Sonal, 1917
Sonal eyed her daughters from the outdoor hearth down the lane from their home. Blue tongues of fire licked her bare arms as she slapped a bhakri over the flame. The ground beneath her chappals was littered with foil candy wrappers, the marketplace reclaimed from the swamps. She shifted her squat, the weight of her thickening belly grinding down on her knees.

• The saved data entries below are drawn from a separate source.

/-- Settles O14: LOADU raises no fault, and a STEP that stores had a well-formed universe and no fault. -/
theorem loaduAndStepFrame : Obligations.LoaduAndStepFrame := by
  refine ⟨fun v s t h => ?loadu, fun s t h => ?step⟩
  case loadu =>
    obtain rfl := eq_commit_of_exec h
    refine ⟨fun a ha => byteAt_outside ha _ _, ?_, rfl, fun hf => by simp [transact_keeps_fault hf],
      fun hl => transact_keeps_loaded hl _, _, rfl⟩
    obtain heq | ⟨-, w, -, heq⟩ | ⟨-, f, hf, -⟩ := transact_block_cases (.loadu v) s.block
    · rw [commit_block, heq]
    · rw [commit_block, heq, writeU_cause]
    · exact absurd hf (not_raisedBy_loadu f v s.block)
  case step =>
    obtain rfl := eq_commit_of_exec h
    refine ⟨fun a ha => byteAt_outside ha _ _, fun hf => by simp [transact_keeps_fault hf], ?_⟩
    obtain heq | ⟨-, v, hv, heq⟩ | ⟨hc, f, -, heq⟩ := transact_block_cases .step s.block
    · simp [heq]
    · obtain hv | ⟨-, p, hu, hp, -⟩ := hv
      · cases hv
      · simp [heq, hu, hp, loaded_eq_true.2 ⟨p, hu⟩]
    · simp [heq, byteAt_raise, hc]

/-- Settles O15: of the three things a command can do only a store changes `U`, and a store leaves no fault. -/
theorem whatWritesTheUniverse : Obligations.WhatWritesTheUniverse := by
  intro s t h hne
  obtain rfl | ⟨rest, hp, -⟩ | ⟨c, rest, hp, rfl⟩ := step_next_cases h
  · exact absurd rfl hne
  · exact .inl ⟨rest, hp⟩
  · obtain heq | ⟨hc, v, hv, heq⟩ | ⟨-, f, -, heq⟩ := transact_block_cases (decode c) s.block
    · simp [heq] at hne
    · refine .inr ⟨hc, by simp [heq, hc], c, rest, hp, ?_⟩
      obtain hi | ⟨hi, p, hu, hwf, rfl⟩ := hv
      · exact .inl ⟨v, hi, by simp [heq]⟩
      · exact .inr ⟨hi, p, hu, hwf, by simp [heq]⟩
    · simp [heq] at hne

/-- Settles O24: no command clears either, and an idle step changes nothing. -/
theorem onlyResetClears : Obligations.OnlyResetClears := by
  intro s t h hreset
  obtain rfl | ⟨rest, hp, -⟩ | ⟨c, rest, -, rfl⟩ := step_next_cases h
  · exact ⟨fun _ => rfl, id⟩
  · exact absurd hp (hreset rest)
  · exact ⟨fun hf => congrArg Block.cause (transact_keeps_fault hf _), fun hl => transact_keeps_loaded hl _⟩

end Sys2Proof.Proofs
end

section
/-!
PROOFS. The invariants (spec/10_state.md R15, R22, R27): every step keeps that CAUSE agrees with `U`, that every response is one the
block can give, and, while no malformed value is loaded, that `U` is well-formed.
-/

namespace Sys2Proof.Proofs

open Sys2Proof.Machine Sys2Proof.Laws

/-- A status word gives back the two fields it was put together from (R22). -/
theorem status_fields : ∀ (code : BitVec 2) (l : Bool),
    statusLoaded (code ++ BitVec.ofBool l) = l ∧ statusCause (code ++ BitVec.ofBool l) = code := by
  decide

/-- Settles O17: the two fields of STATUS are read back, and the codes of the three causes differ. -/
theorem statusIsCauseAndLoaded : Obligations.StatusIsCauseAndLoaded := by
  intro b
  obtain ⟨hl, hc⟩ := status_fields b.cause.code b.loaded
  exact ⟨hl, hc, by cases b.cause <;> decide⟩

/-- Settles O18: READU leaves a loaded block, so the second is the first; the second LOADU finds its value in `U`, or a fault. -/
theorem readTwiceAndLoadTwice : Obligations.ReadTwiceAndLoadTwice := by
  refine ⟨fun b v _ hu => ?_, fun b v => ?_⟩
  · have hblock : (transact .readu b).1 = b := transact_block_of_loaded (.inr rfl) hu
    exact ⟨hblock, by rw [hblock]⟩
  · by_cases hc : b.cause = .noFault
    · have hu : (transact (.loadu v) b).1.u = some v := by rw [transact, transLoadu_block_of_noFault hc, writeU_u]
      exact transact_loadu_block_of_u_eq hu
    · rw [transact_keeps_fault hc, transact_keeps_fault hc]

/-- The invariant of R27, cause by cause. -/
theorem blockInv_iff (b : Block) : Safety.blockInv b = true ↔
    b.cause = .noFault ∨ (b.cause = .uninitialisedUniverse ∧ b.u = none) ∨
      (b.cause = .malformedUniverse ∧ ∃ v, b.u = some v ∧ wf v = false) := by
  obtain ⟨u, cause⟩ := b
  cases cause <;> cases u <;> simp [Safety.blockInv]

/-- A block that meets the invariant has one of the four status values (R22). -/
theorem status_mem_of_blockInv {b : Block} (h : Safety.blockInv b = true) : b.status ∈ Safety.statusValues := by
  obtain hc | ⟨hc, hu⟩ | ⟨hc, v, hu, -⟩ := (blockInv_iff b).1 h
  · rw [status_noFault hc]
    cases b.loaded <;> decide
  · rw [status_uninitialised hc hu]
    decide
  · rw [status_malformed hc hu]
    decide

/-- A fault entry meets the invariant: what the command found is what R27 says of its cause. -/
theorem blockInv_raise {f : Fault} {i : Instr} {b : Block} (h : RaisedBy f i b) : Safety.blockInv (raise f b).1 = true := by
  rw [blockInv_iff]
  cases f with
  | uninitialisedUniverse =>
    obtain ⟨-, hl⟩ := h
    exact .inr (.inl ⟨rfl, loaded_eq_false.1 hl⟩)
  | malformedUniverse =>
    obtain ⟨-, hu⟩ := h
    exact .inr (.inr ⟨rfl, hu⟩)

theorem blockInv_transact {b : Block} (h : Safety.blockInv b = true) (i : Instr) :
    Safety.blockInv (transact i b).1 = true := by
  obtain heq | ⟨hc, v, -, heq⟩ | ⟨-, f, hf, heq⟩ := transact_block_cases i b
  · rw [heq, h]
  · rw [heq, blockInv_iff]
    exact .inl hc
  · rw [heq, blockInv_raise hf]

/-- Data stands only beside the status 0b001: only a READU that found a universe and no fault answers with any (R52). -/
theorem transact_data_none_or_status (i : Instr) (b : Block) :
    (transact i b).2.data = none ∨ (transact i b).2.status = 0b001#3 := by
  by_cases h : i = .readu ∧ (transact i b).1.cause = .noFault
  · obtain ⟨rfl, hc⟩ := h
    obtain ⟨v, hu, heq⟩ := transReadu_of_noFault_after hc
    rw [transact, heq, respond_block] at hc
    exact .inr (by rw [transact, heq, respond_status, status_noFault hc, loaded_eq_true.2 ⟨v, hu⟩, if_pos rfl])
  · exact .inl (transact_data_eq_none h)

/-- A block that meets the invariant gives only responses of R22 and R52. -/
theorem responseInv_transact {b : Block} (h : Safety.blockInv b = true) (i : Instr) :
    Safety.responseInv (transact i b).2 = true := by
  have hstatus : (transact i b).2.status ∈ Safety.statusValues := by
    rw [transact_status]
    exact status_mem_of_blockInv (blockInv_transact h i)
  simpa [Safety.responseInv, hstatus] using transact_data_none_or_status i b

/-- Settles O27: a command keeps both parts of the invariant, and the reset event gives an unfaulted block and no response. -/
theorem stepKeepsTheInvariant : Obligations.StepKeepsTheInvariant := by
  intro s t hinv h
  obtain ⟨hblock, hresp⟩ := Bool.and_eq_true_iff.1 hinv
  obtain rfl | ⟨rest, -, rfl⟩ | ⟨c, rest, -, rfl⟩ := step_next_cases h
  · exact hinv
  · exact Bool.and_eq_true_iff.2 ⟨rfl, hresp⟩
  · refine Bool.and_eq_true_iff.2 ⟨blockInv_transact hblock _, ?_⟩
    rw [commit_responses, List.all_append, hresp, Bool.true_and, List.all_cons, responseInv_transact hblock,
      List.all_nil, Bool.and_true]

/-- Settles O28: the reset block has no fault, and no response has been given. -/
theorem resetMeetsTheInvariant : Obligations.ResetMeetsTheInvariant :=
  fun _ => Bool.and_eq_true_iff.2 ⟨(blockInv_iff _).2 (.inl blockReset_cause), rfl⟩

theorem universeWf_iff (b : Block) : Safety.universeWf b = true ↔ ∀ v, b.u = some v → wf v = true := by
  obtain ⟨_ | v, _⟩ := b <;> simp [Safety.universeWf]

/-- A store keeps the universe well-formed: LOADU's operand by the host's care, STEP's because `EQ3` gives only zeros and ones. -/
theorem wf_of_stores {c : CommandWord} {v : Universe} {b : Block} (hm : Safety.moveWf (.command c) = true)
    (h : Stores v (decode c) b) : wf v = true := by
  obtain hi | ⟨-, p, -, -, rfl⟩ := h
  · simpa [Safety.moveWf, hi] using hm
  · exact wf_eq3 (merged p)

The girls were playing war with the neighbors’ children, hollering and kicking up red dust. A fair-skinned boy had smudged charcoal under his eyes and shouldered a niimu branch like a rifle. Some of the other girls were clasping their fists and crying, playing abandoned wives, but Sonal’s two girls had tied Pirbhai’s handkerchiefs around their heads like nurses. Her eldest, Sarita, was smoothing a paste of mud over another child’s calf, the flick of her wrists reminiscent of Sonal’s own hands as she worked. Sonal chuckled. Sarita was practically born in the pharmacy, and now at ten years old she was methodical, attuned to the smallest shifts in the wind. But not Varsha. Sonal watched now as her younger daughter tore the kerchief from her hair and stamped it into the dirt, then grabbed for the rifle in the boy’s arms. The boy jabbed the branch into her flat chest and yelled, DSHOOM.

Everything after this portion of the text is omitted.